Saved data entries
theorem fillAllowed_iff (ch : Channel) (b : Backing) :
    fillAllowed ch b = true ↔ ch.spillInvalid = false ∧ (b = .ready ∨ b = .suspect) := by
  cases b <;> simp [fillAllowed, Backing.usable]

/-- A close begun pops the innermost scope, and completes the close, fills its parent back, faults or waits. -/
theorem State.closeInnermost_closesTo {undo : State} (last : (s.ch c).resident.getLast? = some e) :
    ClosesTo (undo.closeInnermost s c) (undo.block c) (s.Popped c) c e := by
  have room : (s.Popped c).Room c 4 ↔ s.Room c 4 := by
    rw [State.Room, State.Room, State.Popped_ch]
    rfl
  have step : undo.closeInnermost s c =
      if ((s.Popped c).ch c).resident.isEmpty && 0 < ((s.Popped c).ch c).spilled then (s.Popped c).raiseFill c e
      else if e.closeEmits && !s.hasRoom c 4 then undo.block c
      else (s.Popped c).finishClose c e := by
    simp only [State.closeInnermost, Channel.innermost, last]
    rfl
  rw [step]
  refine ⟨fun empty spilled => ?_, fun more => ?_⟩
  · rw [if_pos (by rw [Bool.and_eq_true, List.isEmpty_iff, decide_eq_true_eq]; exact ⟨empty, spilled⟩)]
    refine ⟨fun valid usable => ?_, fun refused => ?_⟩
    · rw [State.raiseFill_allowed _ _ _ ((fillAllowed_iff _ _).2 ⟨valid, usable⟩)]
    · rw [State.raiseFill, if_neg fun allowed => ?_]
      · rfl
      · obtain ⟨valid, usable⟩ := (fillAllowed_iff _ _).1 allowed
        rcases refused with invalid | ⟨notReady, notSuspect⟩
        · exact Bool.false_ne_true (valid.symm.trans invalid)
        · exact usable.elim notReady notSuspect
  · rw [if_neg fun test => ?_]
    · rw [room]
      refine ⟨fun free => if_neg fun test => ?_, fun emits full => if_pos ?_⟩
      · rw [Bool.and_eq_true, e.closeEmits_iff, Bool.not_eq_true', ← Bool.not_eq_true, s.hasRoom_iff] at test
        exact free.elim test.1 test.2
      · rw [Bool.and_eq_true, e.closeEmits_iff, Bool.not_eq_true', ← Bool.not_eq_true, s.hasRoom_iff]
        exact ⟨emits, full⟩
    · rw [Bool.and_eq_true, List.isEmpty_iff, decide_eq_true_eq] at test
      exact more.elim (fun some => some test.1) fun none => absurd test.2 (by rw [none]; exact Nat.lt_irrefl 0)

end Close

theorem State.Stepping_waits (s : State) (c : ChannelNo) : (s.Stepping c).block c = s.StepWaits c := by
  simp only [State.block, State.modCh_eq, State.setCh, State.Stepping_table, State.Stepping_ch]
  rfl

theorem State.owesClose_of_servedFor {s : State} {c : ChannelNo} (served : s.servedFor .beginClose = some c) :
    (s.ch c).OwesClose := by
  have step := ((s.servedFor_iff _ c).1 served).2
  rw [State.stepFor] at step
  split at step
  · by_contra notOwed
    have owed : (s.ch c).owedClose = false := Bool.eq_false_iff.2 (mt (s.ch c).owedClose_iff.1 notOwed)
    simp only [engineStep, owed, Bool.false_eq_true, if_false] at step
    repeat' split at step
    all_goals cases step
  · cases step

end Sys2Proof.Machine
end

section
/-! PROOFS. The obligations of pending pushes and of closes. -/

section
open Sys2Proof Sys2Proof.Machine

/-- Settles O34, by the late-overrun test. -/
theorem closeIsCompleted : Obligations.CloseIsCompleted := by
  intro s c e total
  refine ⟨s.finishClose_late c e, fun inTime => ?_⟩
  rw [State.finishClose_inTime s c e inTime]
  simp only [total, ← e.total_eq, Channel.modInnermost_modLast]
  rfl

/-- Settles O33, by the room for the header. -/
theorem pendingPushIsResolved : Obligations.PendingPushIsResolved := by
  have room (s : State) (c : ChannelNo) : (s.Stepping c).Room c 4 ↔ s.Room c 4 := by
    rw [State.Room, State.Room, State.Stepping_txOf, State.Stepping_ch]
  have before (s t : State) (c : ChannelNo) : (s.Stepping c).finishStep t c = s.finishStep t c :=
    State.finishStep_before (by rw [State.Stepping_txOf]) (by rw [State.Stepping_ch]) (by rw [State.Stepping_ch])
  refine ⟨fun s c p served push => ?_, fun s c p h n served push emit mode => ?_⟩
  · have step : exec .carryOutPendingPush s =
        .next (if (s.Stepping c).pushHasRoom c p then (s.Stepping c).push c p else (s.Stepping c).block c) := by
      refine (congrArg _ (s.engineDo_eq .carryOutPush State.pushStep c served)).trans ?_
      simp only [State.pushStep, State.Stepping_ch, push]
    rw [step]
    refine ⟨fun free => ?_, fun emits full => ?_⟩
    · rw [if_pos (((s.Stepping c).pushHasRoom_iff c p).2 (by rwa [room])), State.push_eq, before]
    · rw [if_neg fun free => (((s.Stepping c).pushHasRoom_iff c p).1 free).elim emits (mt (room s c).1 full),
        State.Stepping_waits]
  · have step : exec .degradePendingPush s =
        .next (if (s.Stepping c).hasRoom c 4 then (s.Stepping c).degrade c p .noBacking else (s.Stepping c).block c) := by
      refine (congrArg _ (s.engineDo_eq .degradePush State.degradeStep c served)).trans ?_
      simp only [State.degradeStep, State.Stepping_ch, push]
    rw [step, ← room]
    refine ⟨fun free => ?_, fun full => ?_⟩
    · rw [if_pos (((s.Stepping c).hasRoom_iff c 4).2 free), State.degrade_eq _ c p emit mode, before]
    · rw [if_neg (mt ((s.Stepping c).hasRoom_iff c 4).1 full), State.Stepping_waits]

end
end

section
/-! PROOFS. The header step: its tests in order, and the handling that the record gets (R41). -/

namespace Sys2Proof.Machine

theorem Header.ofList_length {bs : List Byte} {h : Header} (spells : Header.ofList bs = some h) : bs.length = 4 := by
  unfold Header.ofList at spells
  split at spells
  · rfl
  · cases spells

section Collect
variable {s : State} {c : ChannelNo} {got taken rest : List Byte} {eom : Bool}

/-- The segment in use with other bytes left, at another position of the header. -/
def State.HeaderAt (s : State) (c : ChannelNo) (rest : List Byte) (eom : Bool) (got : List Byte) : State :=
  { s with
    rx := s.rx.set c { s.rxOf c with inUse := some { rest := rest, eom := eom } }
    table := s.table.set c { s.ch c with parse := .header got } }

variable (parse : (s.ch c).parse = .header got)
include parse

theorem State.headerStep_collect (used : (s.rxOf c).inUse = some { rest := taken, eom := eom })
    (short : got.length + taken.length ≤ 3) :
    s.headerStep c = s.finishStep (s.HeaderAt c [] eom (got ++ taken)) c := by
  have whole : taken.take (3 - got.length) = taken := List.take_of_length_le (by omega)
  have none : taken.drop (3 - got.length) = [] := List.drop_eq_nil_of_le (by omega)
  simp only [State.headerStep, used, parse, whole, none]
  rfl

Exercise requirements: The task requires an exact transcription of all the data.

Finished exercise:
theorem fillAllowed_iff (ch : Channel) (b : Backing) :
    fillAllowed ch b = true ↔ ch.spillInvalid = false ∧ (b = .ready ∨ b = .suspect) := by
  cases b <;> simp [fillAllowed, Backing.usable]

/-- A close begun pops the innermost scope, and completes the close, fills its parent back, faults or waits. -/
theorem State.closeInnermost_closesTo {undo : State} (last : (s.ch c).resident.getLast? = some e) :
    ClosesTo (undo.closeInnermost s c) (undo.block c) (s.Popped c) c e := by
  have room : (s.Popped c).Room c 4 ↔ s.Room c 4 := by
    rw [State.Room, State.Room, State.Popped_ch]
    rfl
  have step : undo.closeInnermost s c =
      if ((s.Popped c).ch c).resident.isEmpty && 0 < ((s.Popped c).ch c).spilled then (s.Popped c).raiseFill c e
      else if e.closeEmits && !s.hasRoom c 4 then undo.block c
      else (s.Popped c).finishClose c e := by
    simp only [State.closeInnermost, Channel.innermost, last]
    rfl
  rw [step]
  refine ⟨fun empty spilled => ?_, fun more => ?_⟩
  · rw [if_pos (by rw [Bool.and_eq_true, List.isEmpty_iff, decide_eq_true_eq]; exact ⟨empty, spilled⟩)]
    refine ⟨fun valid usable => ?_, fun refused => ?_⟩
    · rw [State.raiseFill_allowed _ _ _ ((fillAllowed_iff _ _).2 ⟨valid, usable⟩)]
    · rw [State.raiseFill, if_neg fun allowed => ?_]
      · rfl
      · obtain ⟨valid, usable⟩ := (fillAllowed_iff _ _).1 allowed
        rcases refused with invalid | ⟨notReady, notSuspect⟩
        · exact Bool.false_ne_true (valid.symm.trans invalid)
        · exact usable.elim notReady notSuspect
  · rw [if_neg fun test => ?_]
    · rw [room]
      refine ⟨fun free => if_neg fun test => ?_, fun emits full => if_pos ?_⟩
      · rw [Bool.and_eq_true, e.closeEmits_iff, Bool.not_eq_true', ← Bool.not_eq_true, s.hasRoom_iff] at test
        exact free.elim test.1 test.2
      · rw [Bool.and_eq_true, e.closeEmits_iff, Bool.not_eq_true', ← Bool.not_eq_true, s.hasRoom_iff]
        exact ⟨emits, full⟩
    · rw [Bool.and_eq_true, List.isEmpty_iff, decide_eq_true_eq] at test
      exact more.elim (fun some => some test.1) fun none => absurd test.2 (by rw [none]; exact Nat.lt_irrefl 0)

end Close

theorem State.Stepping_waits (s : State) (c : ChannelNo) : (s.Stepping c).block c = s.StepWaits c := by
  simp only [State.block, State.modCh_eq, State.setCh, State.Stepping_table, State.Stepping_ch]
  rfl

theorem State.owesClose_of_servedFor {s : State} {c : ChannelNo} (served : s.servedFor .beginClose = some c) :
    (s.ch c).OwesClose := by
  have step := ((s.servedFor_iff _ c).1 served).2
  rw [State.stepFor] at step
  split at step
  · by_contra notOwed
    have owed : (s.ch c).owedClose = false := Bool.eq_false_iff.2 (mt (s.ch c).owedClose_iff.1 notOwed)
    simp only [engineStep, owed, Bool.false_eq_true, if_false] at step
    repeat' split at step
    all_goals cases step
  · cases step

end Sys2Proof.Machine
end

section
/-! PROOFS. The obligations of pending pushes and of closes. -/

section
open Sys2Proof Sys2Proof.Machine

/-- Settles O34, by the late-overrun test. -/
theorem closeIsCompleted : Obligations.CloseIsCompleted := by
  intro s c e total
  refine ⟨s.finishClose_late c e, fun inTime => ?_⟩
  rw [State.finishClose_inTime s c e inTime]
  simp only [total, ← e.total_eq, Channel.modInnermost_modLast]
  rfl

/-- Settles O33, by the room for the header. -/
theorem pendingPushIsResolved : Obligations.PendingPushIsResolved := by
  have room (s : State) (c : ChannelNo) : (s.Stepping c).Room c 4 ↔ s.Room c 4 := by
    rw [State.Room, State.Room, State.Stepping_txOf, State.Stepping_ch]
  have before (s t : State) (c : ChannelNo) : (s.Stepping c).finishStep t c = s.finishStep t c :=
    State.finishStep_before (by rw [State.Stepping_txOf]) (by rw [State.Stepping_ch]) (by rw [State.Stepping_ch])
  refine ⟨fun s c p served push => ?_, fun s c p h n served push emit mode => ?_⟩
  · have step : exec .carryOutPendingPush s =
        .next (if (s.Stepping c).pushHasRoom c p then (s.Stepping c).push c p else (s.Stepping c).block c) := by
      refine (congrArg _ (s.engineDo_eq .carryOutPush State.pushStep c served)).trans ?_
      simp only [State.pushStep, State.Stepping_ch, push]
    rw [step]
    refine ⟨fun free => ?_, fun emits full => ?_⟩
    · rw [if_pos (((s.Stepping c).pushHasRoom_iff c p).2 (by rwa [room])), State.push_eq, before]
    · rw [if_neg fun free => (((s.Stepping c).pushHasRoom_iff c p).1 free).elim emits (mt (room s c).1 full),
        State.Stepping_waits]
  · have step : exec .degradePendingPush s =
        .next (if (s.Stepping c).hasRoom c 4 then (s.Stepping c).degrade c p .noBacking else (s.Stepping c).block c) := by
      refine (congrArg _ (s.engineDo_eq .degradePush State.degradeStep c served)).trans ?_
      simp only [State.degradeStep, State.Stepping_ch, push]
    rw [step, ← room]
    refine ⟨fun free => ?_, fun full => ?_⟩
    · rw [if_pos (((s.Stepping c).hasRoom_iff c 4).2 free), State.degrade_eq _ c p emit mode, before]
    · rw [if_neg (mt ((s.Stepping c).hasRoom_iff c 4).1 full), State.Stepping_waits]

end
end

section
/-! PROOFS. The header step: its tests in order, and the handling that the record gets (R41). -/

namespace Sys2Proof.Machine

theorem Header.ofList_length {bs : List Byte} {h : Header} (spells : Header.ofList bs = some h) : bs.length = 4 := by
  unfold Header.ofList at spells
  split at spells
  · rfl
  · cases spells

section Collect
variable {s : State} {c : ChannelNo} {got taken rest : List Byte} {eom : Bool}

/-- The segment in use with other bytes left, at another position of the header. -/
def State.HeaderAt (s : State) (c : ChannelNo) (rest : List Byte) (eom : Bool) (got : List Byte) : State :=
  { s with
    rx := s.rx.set c { s.rxOf c with inUse := some { rest := rest, eom := eom } }
    table := s.table.set c { s.ch c with parse := .header got } }

variable (parse : (s.ch c).parse = .header got)
include parse

theorem State.headerStep_collect (used : (s.rxOf c).inUse = some { rest := taken, eom := eom })
    (short : got.length + taken.length ≤ 3) :
    s.headerStep c = s.finishStep (s.HeaderAt c [] eom (got ++ taken)) c := by
  have whole : taken.take (3 - got.length) = taken := List.take_of_length_le (by omega)
  have none : taken.drop (3 - got.length) = [] := List.drop_eq_nil_of_le (by omega)
  simp only [State.headerStep, used, parse, whole, none]
  rfl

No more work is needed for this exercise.